Sorry Ms.Mantell, I dont think I will bother reading anything of your works again
"Tudors but from a different perspective."
My favorite period of history is the Tudors, but there in lies the problem because its been done to death as far as historical novels go. I tried to read Wolf Hall in book form but found it hard to focus so I downloaded it from audible and within half an hour I was lost in the story. When I heard it was going to become a trilogy I was so excited and bring up the bodies didn't disappoint. It continues where wolf hall left off and it's main character is still Thomas Cromwell. The book is well written and doesn't turn into murder mystery/bodice ripping drivel that most novels about Henry VIII and his court turn into lately.
Incredibly well researched and presented. I was hooked from the first chapter. I had not read any of this author's books before, but I am a fan now. The characters are so lifelike you feel almost as if you are there with them! A fantastic feat for someone writing about events of the 16th century. It even had my teenage son listening in and he hadn't the slightest interest in Tudor history-until now. Well done Hilary!
"Not for me!!!"
I agree with the minority on this book. It just didn't go anywhere. I have downloaded books like "The hunger games", "Name of the Wind" and many more which are amazing books. This was to be fair, boring! Sorry.
"Sorry - can't understand the hype about it"
I appreciate that my opinion about this book is contrary to all these raving reviews. However I found it boring, confusing and tedious to listen to. Maybe it was the monotone voice of the narrator but I had problems following the story line and had to rewind several times. For me it was an ordeal to finish the book and I only did it because it had won the Booker Prize (hence I feel guilty for not liking it..)
"Brilliant follow on to Wolf Hall"
Thoroughly enjoyed this book and can't wait for the final installment. We all know what will happen to Cromwell but with these two Hilary Mantel books you can't help but like him and empathise and sympathise with him and the difficulties he had being the chancellor of the Exchequer at the court of Henry V111.
"Captivating - but not as much as Wolf Hall"

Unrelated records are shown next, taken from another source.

-- ==== Sys2Proof/Laws/PerInstr.lean ====
section
/-! SUPPORT. Statements for all commands, one lemma per constructor of Instr. -/

namespace Sys2Proof.Laws

/-! ### Lengths: the header alone tells how many operand words follow (30_encoding.md rule R80) -/

/-- The high bits of a concatenation are those of its left part. -/
theorem append_toNat_div {k m : Nat} (x : BitVec k) (y : BitVec m) : (x ++ y).toNat / 2 ^ m = x.toNat := by
  rw [BitVec.toNat_append, Nat.shiftLeft_eq, Nat.mul_comm, ← Nat.two_pow_add_eq_or_of_lt y.isLt,
    Nat.mul_add_div (Nat.two_pow_pos m), Nat.div_eq_of_lt y.isLt, Nat.add_zero]

/-- The low bits of a concatenation are those of its right part. -/
theorem append_toNat_mod {k m : Nat} (x : BitVec k) (y : BitVec m) : (x ++ y).toNat % 2 ^ m = y.toNat := by
  rw [BitVec.toNat_append, Nat.shiftLeft_eq, Nat.mul_comm, ← Nat.two_pow_add_eq_or_of_lt y.isLt,
    Nat.mul_add_mod, Nat.mod_eq_of_lt y.isLt]

theorem opcodeOf_eq (w : Word) : opcodeOf w = w.toNat / 2 ^ 28 := by
  have := w.isLt
  simp only [opcodeOf, BitVec.extractLsb'_toNat, Nat.shiftRight_eq_div_pow]
  omega

/-- Peels one low field off a header's opcode. -/
theorem div_peel {k m n : Nat} (x : BitVec k) (y : BitVec m) (hn : m ≤ n) :
    (x ++ y).toNat / 2 ^ n = x.toNat / 2 ^ (n - m) := by
  rw [← append_toNat_div x y, Nat.div_div_eq_div_mul, ← Nat.pow_add]
  congr 2
  omega

/-- The encoder writes as many operand words as the header announces. -/
def Lengths.Statement (i : Instr) : Prop :=
  i.wellFormed = true → operandCount (encodeHeader i) = (encodeOperands i).length

/-- The opcode of each command's header (rule R80). -/
theorem opcodeOf_encodeHeader (i : Instr) : opcodeOf (encodeHeader i) =
    match i with
    | .reserve _ => 1 | .free _ => 2 | .setup _ _ _ _ _ => 3 | .wrrec _ _ _ _ => 4 | .rdrec _ _ _ => 5
    | .submit _ _ => 6 | .clkinit _ => 7 | .nowms => 8 | .nowus => 9 | .cbreg _ _ _ => 10 | .cbunreg _ _ => 11
    | .status => 12 | .ret => 13 := by
  rw [opcodeOf_eq]
  cases i <;> simp (disch := omega) only [encodeHeader, div_peel] <;> decide

theorem Lengths.reserve (n : BitVec 8) : Lengths.Statement (.reserve n) := by
  intro _; simp [operandCount, opcodeOf_encodeHeader, encodeOperands]

theorem Lengths.free (h : Handle) : Lengths.Statement (.free h) := by
  intro _; simp [operandCount, opcodeOf_encodeHeader, encodeOperands]

theorem Lengths.setup (h : Handle) (a : BitVec 7) (d : Dir) (stop : Bool) (c : BitVec 8) : Lengths.Statement (.setup h a d stop c) := by
  intro _; simp [operandCount, opcodeOf_encodeHeader, encodeOperands]

theorem Lengths.wrrec (h : Handle) (f : RecField) (i : BitVec 8) (v : Word) : Lengths.Statement (.wrrec h f i v) := by
  intro _; simp [operandCount, opcodeOf_encodeHeader, encodeOperands]

theorem Lengths.rdrec (h : Handle) (f : RecField) (i : BitVec 8) : Lengths.Statement (.rdrec h f i) := by
  intro _; simp [operandCount, opcodeOf_encodeHeader, encodeOperands]

theorem Lengths.submit (b : Bool) (hs : List Handle) : Lengths.Statement (.submit b hs) := by
  intro hw
  have hl : hs.length ≤ 255 := by simpa [Instr.wellFormed] using hw
  have hlow : ((encodeHeader (.submit b hs)).extractLsb' 0 8).toNat = hs.length := by
    rw [BitVec.extractLsb'_toNat, Nat.shiftRight_zero, encodeHeader, append_toNat_mod, BitVec.toNat_ofNat]
    omega
  simp only [operandCount, opcodeOf_encodeHeader, hlow, encodeOperands, List.length_map]

theorem Lengths.clkinit (e : Word) : Lengths.Statement (.clkinit e) := by
  intro _; simp [operandCount, opcodeOf_encodeHeader, encodeOperands]

theorem Lengths.nowms : Lengths.Statement .nowms := by
  intro _; simp [operandCount, opcodeOf_encodeHeader, encodeOperands]

theorem Lengths.nowus : Lengths.Statement .nowus := by
  intro _; simp [operandCount, opcodeOf_encodeHeader, encodeOperands]

theorem Lengths.cbreg (t : Table) (v : BitVec 16) (cb : BitVec 16) : Lengths.Statement (.cbreg t v cb) := by
  intro _; simp [operandCount, opcodeOf_encodeHeader, encodeOperands]

theorem Lengths.cbunreg (t : Table) (cb : BitVec 16) : Lengths.Statement (.cbunreg t cb) := by
  intro _; simp [operandCount, opcodeOf_encodeHeader, encodeOperands]

theorem Lengths.status : Lengths.Statement .status := by
  intro _; simp [operandCount, opcodeOf_encodeHeader, encodeOperands]

theorem Lengths.ret : Lengths.Statement .ret := by
  intro _; simp [operandCount, opcodeOf_encodeHeader, encodeOperands]

end Sys2Proof.Laws
end

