theorem encodeHeader_cbreg_eq_iff (w : Word) (cb : BitVec 16) :
    encodeHeader (.cbreg (Table.ofBit (w.extractLsb' 0 1)) (w.extractLsb' 8 16) cb) = w ↔
      w &&& 0xFF0000FE#32 = 0xA0000000#32 := by
  have hw : w.extractLsb' 24 8 ++ w.extractLsb' 8 16 ++ w.extractLsb' 1 7 ++ w.extractLsb' 0 1 = w := by
    rw [eq_word_iff]
    iterate 3 rw [append_extractLsb'_eq_iff]
  have hmask : w &&& (BitVec.allOnes 8 ++ 0#16 ++ BitVec.allOnes 7 ++ 0#1) = 0xA#4 ++ 0#4 ++ 0#16 ++ 0#7 ++ 0#1 ↔
      0xA#4 ++ 0#4 = w.extractLsb' 24 8 ∧ 0#7 = w.extractLsb' 1 7 := by
    conv_lhs => rw [← hw]
    iterate 3 rw [BitVec.and_append, bits_append_inj]
    simp only [BitVec.and_allOnes, BitVec.and_zero, and_true]
    exact and_congr eq_comm eq_comm
  refine .trans ?_ hmask.symm
  rw [eq_word_iff, encodeHeader, Table.bit_ofBit, append_extractLsb'_eq_iff, append_eq_extractLsb'_iff,
    append_extractLsb'_eq_iff]

theorem encodeHeader_cbunreg_eq_iff (w : Word) (cb : BitVec 16) :
    encodeHeader (.cbunreg (Table.ofBit (w.extractLsb' 0 1)) cb) = w ↔ w &&& 0xFFFFFFFE#32 = 0xB0000000#32 := by
  refine .trans ?_ (and_high_mask_iff (n := 31) (k := 1) w (0xB#4 ++ 0#27)).symm
  rw [eq_word_iff, encodeHeader, Table.bit_ofBit, append_extractLsb'_eq_iff]

/-! ### The operand masks (rules R87, R91, R92) -/

theorem handleOperand_eq_iff (o : Word) : 0#24 ++ operandHandle o = o ↔ o &&& 0xFFFFFF00#32 = 0#32 := by
  refine .trans ?_ (and_high_mask_iff (n := 24) (k := 8) o 0#24).symm
  rw [eq_word_iff, operandHandle, append_extractLsb'_eq_iff]

theorem handleOperands_eq_iff (ops : List Word) :
    ((ops.map operandHandle).map fun h => 0#24 ++ h) = ops ↔ (ops.all fun o => o &&& 0xFFFFFF00#32 == 0#32) = true := by
  have hid := List.map_inj_left (l := ops) (f := fun o => 0#24 ++ operandHandle o) (g := id)
  simpa [Function.comp_def, ← handleOperand_eq_iff] using hid

theorem cbOperands_eq_iff (o : Word) : [0#16 ++ operandCb o] = [o] ↔ o &&& 0xFFFF0000#32 = 0#32 := by
  refine .trans ?_ (and_high_mask_iff (n := 16) (k := 16) o 0#16).symm
  rw [List.singleton_inj, eq_word_iff, operandCb, append_extractLsb'_eq_iff]

theorem and_handleMask_iff (o : Word) : o &&& 0xFFFFFF00#32 = 0#32 ↔ o.toNat < 2 ^ 8 := by
  refine (and_high_mask_iff (n := 24) (k := 8) o 0#24).trans ?_
  rw [← BitVec.toNat_inj, BitVec.extractLsb'_toNat, Nat.shiftRight_eq_div_pow]
  simp only [BitVec.toNat_ofNat]
  omega

theorem and_cbMask_iff (o : Word) : o &&& 0xFFFF0000#32 = 0#32 ↔ o.toNat < 2 ^ 16 := by
  refine (and_high_mask_iff (n := 16) (k := 16) o 0#16).trans ?_
  rw [← BitVec.toNat_inj, BitVec.extractLsb'_toNat, Nat.shiftRight_eq_div_pow]
  simp only [BitVec.toNat_ofNat]
  omega

theorem and_wordMask (w : Word) : w &&& 0xFFFFFFFF#32 = w := BitVec.and_allOnes

/-! ### The fields of an encoded header -/

/-- The flag written as the field of width 1 at place i. -/
theorem getLsbD_of_field {n : Nat} {w : BitVec n} {i : Nat} {b : Bool} (h : w.extractLsb' i 1 = BitVec.ofBool b) :
    w.getLsbD i = b := by
  rw [← ofBool_getLsbD] at h
  simpa using congrArg (BitVec.getLsbD · 0) h

theorem encodeHeader_setup_fields (h : Handle) (a : BitVec 7) (d : Dir) (stop : Bool) (c : BitVec 8) :
    let w := encodeHeader (.setup h a d stop c)
    w.extractLsb' 0 8 = h ∧ w.extractLsb' 8 7 = a ∧ w.extractLsb' 15 1 = d.bit ∧ w.getLsbD 16 = stop ∧
      w.extractLsb' 17 8 = c := by
  refine ⟨?_, ?_, ?_, getLsbD_of_field ?_, ?_⟩ <;>
    simp (disch := omega) only [encodeHeader, BitVec.extractLsb'_append_eq_of_le,
      BitVec.extractLsb'_append_eq_of_add_le] <;>
    exact BitVec.extractLsb'_eq_self

theorem fieldAccess_fields (opc : BitVec 4) (h : Handle) (n : BitVec 4) (i : BitVec 8) :
    let w : Word := opc ++ 0#8 ++ i ++ n ++ h
    w.extractLsb' 0 8 = h ∧ w.extractLsb' 8 4 = n ∧ w.extractLsb' 12 8 = i := by
  refine ⟨?_, ?_, ?_⟩ <;>
    simp (disch := omega) only [BitVec.extractLsb'_append_eq_of_le, BitVec.extractLsb'_append_eq_of_add_le] <;>
    exact BitVec.extractLsb'_eq_self

theorem encodeHeader_submit_blocking (b : Bool) (hs : List Handle) : (encodeHeader (.submit b hs)).getLsbD 8 = b := by
  apply getLsbD_of_field
  simp (disch := omega) only [encodeHeader, BitVec.extractLsb'_append_eq_of_le,
    BitVec.extractLsb'_append_eq_of_add_le]
  exact BitVec.extractLsb'_eq_self

theorem encodeHeader_cbreg_fields (t : Table) (v cb : BitVec 16) :
    let w := encodeHeader (.cbreg t v cb)
    w.extractLsb' 0 1 = t.bit ∧ w.extractLsb' 8 16 = v := by
  refine ⟨?_, ?_⟩ <;>
    simp (disch := omega) only [encodeHeader, BitVec.extractLsb'_append_eq_of_le,
      BitVec.extractLsb'_append_eq_of_add_le] <;>
    exact BitVec.extractLsb'_eq_self

/-! ### What a header and its operand words stand for -/

/-- The command of a header's opcode, its arguments read from their fields whatever the reserved bits hold. -/
def fieldsOf (w : Word) (ops : List Word) : Option Instr :=
  match opcodeOf w with
  | 0x1 => some (.reserve (w.extractLsb' 0 8))
  | 0x2 => some (.free (w.extractLsb' 0 8))
  | 0x3 => some (.setup (w.extractLsb' 0 8) (w.extractLsb' 8 7) (Dir.ofBit (w.extractLsb' 15 1)) (w.getLsbD 16)
      (w.extractLsb' 17 8))
  | 0x4 => some (.wrrec (w.extractLsb' 0 8) (RecField.ofNum (w.extractLsb' 8 4)) (w.extractLsb' 12 8) (ops.headD 0#32))
  | 0x5 => some (.rdrec (w.extractLsb' 0 8) (RecField.ofNum (w.extractLsb' 8 4)) (w.extractLsb' 12 8))
  | 0x6 => some (.submit (w.getLsbD 8) (ops.map operandHandle))
  | 0x7 => some (.clkinit (ops.headD 0#32))
  | 0x8 => some .nowms
  | 0x9 => some .nowus
  | 0xA => some (.cbreg (Table.ofBit (w.extractLsb' 0 1)) (w.extractLsb' 8 16) (operandCb (ops.headD 0#32)))
  | 0xB => some (.cbunreg (Table.ofBit (w.extractLsb' 0 1)) (operandCb (ops.headD 0#32)))
  | 0xC => some .status
  | 0xD => some .ret
  | _ => none

/-- Row `row` and command i are the only ones that a header and its operand words can stand for: the decoder reads i
where the row's fixed bits and the operands' reserved bits have their values, which is where i re-encodes to the words. -/
structure RowReads (row : OpcodeRow) (w : Word) (ops : List Word) (i : Instr) : Prop where
  mnemonic : mnemonicOf i = row.mnemonic
  fields : fieldsOf w ops = some i
  legal : row.matches w = true ∧ Machine.OperandsLegal w ops ↔ encodeHeader i = w ∧ encodeOperands i = ops
  accepts : encodeHeader i = w ∧ encodeOperands i = ops → decodeCommand w ops = .ok i
  rejects : ¬ (encodeHeader i = w ∧ encodeOperands i = ops) → decodeCommand w ops = .error .reservedField

theorem RowReads.of_ite {row : OpcodeRow} {w : Word} {ops : List Word} {i : Instr} {c : Prop} [Decidable c]
    (encodes : encodeHeader i = w ∧ encodeOperands i = ops ↔ c) (mnemonic : mnemonicOf i = row.mnemonic)
    (fields : fieldsOf w ops = some i) (decodes : decodeCommand w ops = if c then .ok i else .error .reservedField)
    (legal : row.matches w = true ∧ Machine.OperandsLegal w ops ↔ c) : RowReads row w ops i where
  mnemonic := mnemonic
  fields := fields
  legal := legal.trans encodes.symm
  accepts h := by rw [decodes, if_pos (encodes.mp h)]
  rejects h := by rw [decodes, if_neg (mt encodes.mpr h)]
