-- ==== Sys2Proof/Machine/Script.lean ====
section
/-! DEFINITION. The host script notation (30_encoding.md R66): each line is one input, each pseudo-instruction its
expansion. -/

namespace Sys2Proof.Machine

/-- `WR32 off, val`. -/
def wr32 (off : Offset) (val : Word) : Input := .txn (.write off .four val)

/-- `WR16 off, val`. -/
def wr16 (off : Offset) (val : Word) : Input := .txn (.write off .two val)

/-- `WR8 off, val`. -/
def wr8 (off : Offset) (val : Word) : Input := .txn (.write off .one val)

/-- `RD32 off`. -/
def rd32 (off : Offset) : Input := .txn (.read off .four)

/-- `RD16 off`. -/
def rd16 (off : Offset) : Input := .txn (.read off .two)

/-- `RD8 off`. -/
def rd8 (off : Offset) : Input := .txn (.read off .one)

/-- `NOP`, `ENCODE`, `DECODE` or `CLEAR`: a WRITE of the command word to CMD. -/
def command (i : Instr) : Input := wr32 cmdOffset (encode i)

/-- `SETLEN n`. -/
def setLen (n : Word) : Input := wr32 0x014 n

/-- `LOAD i, [b0, b1, ...]`: one byte write a byte. -/
def load (i : Nat) : List Byte → List Input
  | [] => []
  | b :: bs => wr8 (BitVec.ofNat 18 (0x10000 + i)) (b.setWidth 32) :: load (i + 1) bs

/-- `WAIT`: poll STATUS until BUSY = 0. -/
def wait : Input := .poll 0x010 0x00000001 0x00000000

end Sys2Proof.Machine
end

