@[simp] theorem assertReset_cfg : (s.assertReset).cfg = s.cfg := rfl
@[simp] theorem assertReset_status : (s.assertReset).status = Status.reset := rfl
@[simp] theorem assertReset_inLen : (s.assertReset).inLen = 0 := rfl
@[simp] theorem assertReset_outLen : (s.assertReset).outLen = 0 := rfl
@[simp] theorem assertReset_errPos : (s.assertReset).errPos = 0 := rfl
@[simp] theorem assertReset_consumed : (s.assertReset).consumed = 0 := rfl
@[simp] theorem assertReset_resultInfo : (s.assertReset).resultInfo = ResultInfo.reset := rfl
@[simp] theorem assertReset_irqEn : (s.assertReset).irqEn = IrqEn.reset := rfl
@[simp] theorem assertReset_opL : (s.assertReset).opL = Config.opAfterReset (s.epoch + 1) := rfl
@[simp] theorem assertReset_nL : (s.assertReset).nL = Config.lenAfterReset (s.epoch + 1) := rfl
@[simp] theorem assertReset_inMem : (s.assertReset).inMem = [] := rfl
@[simp] theorem assertReset_outMem : (s.assertReset).outMem = [] := rfl
@[simp] theorem assertReset_resetAsserted : (s.assertReset).resetAsserted = true := rfl
@[simp] theorem assertReset_inputs : (s.assertReset).inputs = s.inputs := rfl
@[simp] theorem assertReset_sched : (s.assertReset).sched = s.sched := rfl
@[simp] theorem assertReset_resp : (s.assertReset).resp = s.resp := rfl
@[simp] theorem assertReset_epoch : (s.assertReset).epoch = s.epoch + 1 := rfl
@[simp] theorem assertReset_draws : (s.assertReset).draws = s.draws := rfl

end AssertReset

section ReleaseReset
variable (s : State)

@[simp] theorem releaseReset_cfg : (s.releaseReset).cfg = s.cfg := rfl
@[simp] theorem releaseReset_status : (s.releaseReset).status = s.status := rfl
@[simp] theorem releaseReset_inLen : (s.releaseReset).inLen = s.inLen := rfl
@[simp] theorem releaseReset_outLen : (s.releaseReset).outLen = s.outLen := rfl
@[simp] theorem releaseReset_errPos : (s.releaseReset).errPos = s.errPos := rfl
@[simp] theorem releaseReset_consumed : (s.releaseReset).consumed = s.consumed := rfl
@[simp] theorem releaseReset_resultInfo : (s.releaseReset).resultInfo = s.resultInfo := rfl
@[simp] theorem releaseReset_irqEn : (s.releaseReset).irqEn = s.irqEn := rfl
@[simp] theorem releaseReset_opL : (s.releaseReset).opL = s.opL := rfl
@[simp] theorem releaseReset_nL : (s.releaseReset).nL = s.nL := rfl
@[simp] theorem releaseReset_inMem : (s.releaseReset).inMem = s.inMem := rfl
@[simp] theorem releaseReset_outMem : (s.releaseReset).outMem = s.outMem := rfl
@[simp] theorem releaseReset_resetAsserted : (s.releaseReset).resetAsserted = false := rfl
@[simp] theorem releaseReset_inputs : (s.releaseReset).inputs = s.inputs := rfl
@[simp] theorem releaseReset_sched : (s.releaseReset).sched = s.sched := rfl
@[simp] theorem releaseReset_resp : (s.releaseReset).resp = s.resp := rfl
@[simp] theorem releaseReset_epoch : (s.releaseReset).epoch = s.epoch := rfl
@[simp] theorem releaseReset_draws : (s.releaseReset).draws = s.draws := rfl

end ReleaseReset

end Sys2Proof.Machine
end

I loved Wolf Hall, and, although I really enjoyed this sequel, I missed the complexity of tension without the flux of Cromwell's fortune intertwined with that of the royal house.
Having read Wolf Hall in paperback I decided to listen to this one, and am glad I did. I became completely immersed in Cromwell's world, with all the twists, turns and intrigues, and didn't want it to end. I know it's fiction, but it has sent me back to the history books!
This was my first book narrated by Simon Vance but I thought he read remarkably well - he seemed believable, and no annoying accents. I am just listening to another book where the reader seems to find it necessary to use a very wide range of regional accents to differentiate voices and goes very high-pitched for children's voices, making a 14 year old sound like a 6 year old, which is very distracting and annoying - Simon Vance doesn't do that! He manages the rare feat of having an actively enjoyable voice that doesn't distract.
Great author, great reader, great book - helps that the 'plot' is real! I'd highly recommend it (obviously after reading/hearing Wolf Hall first).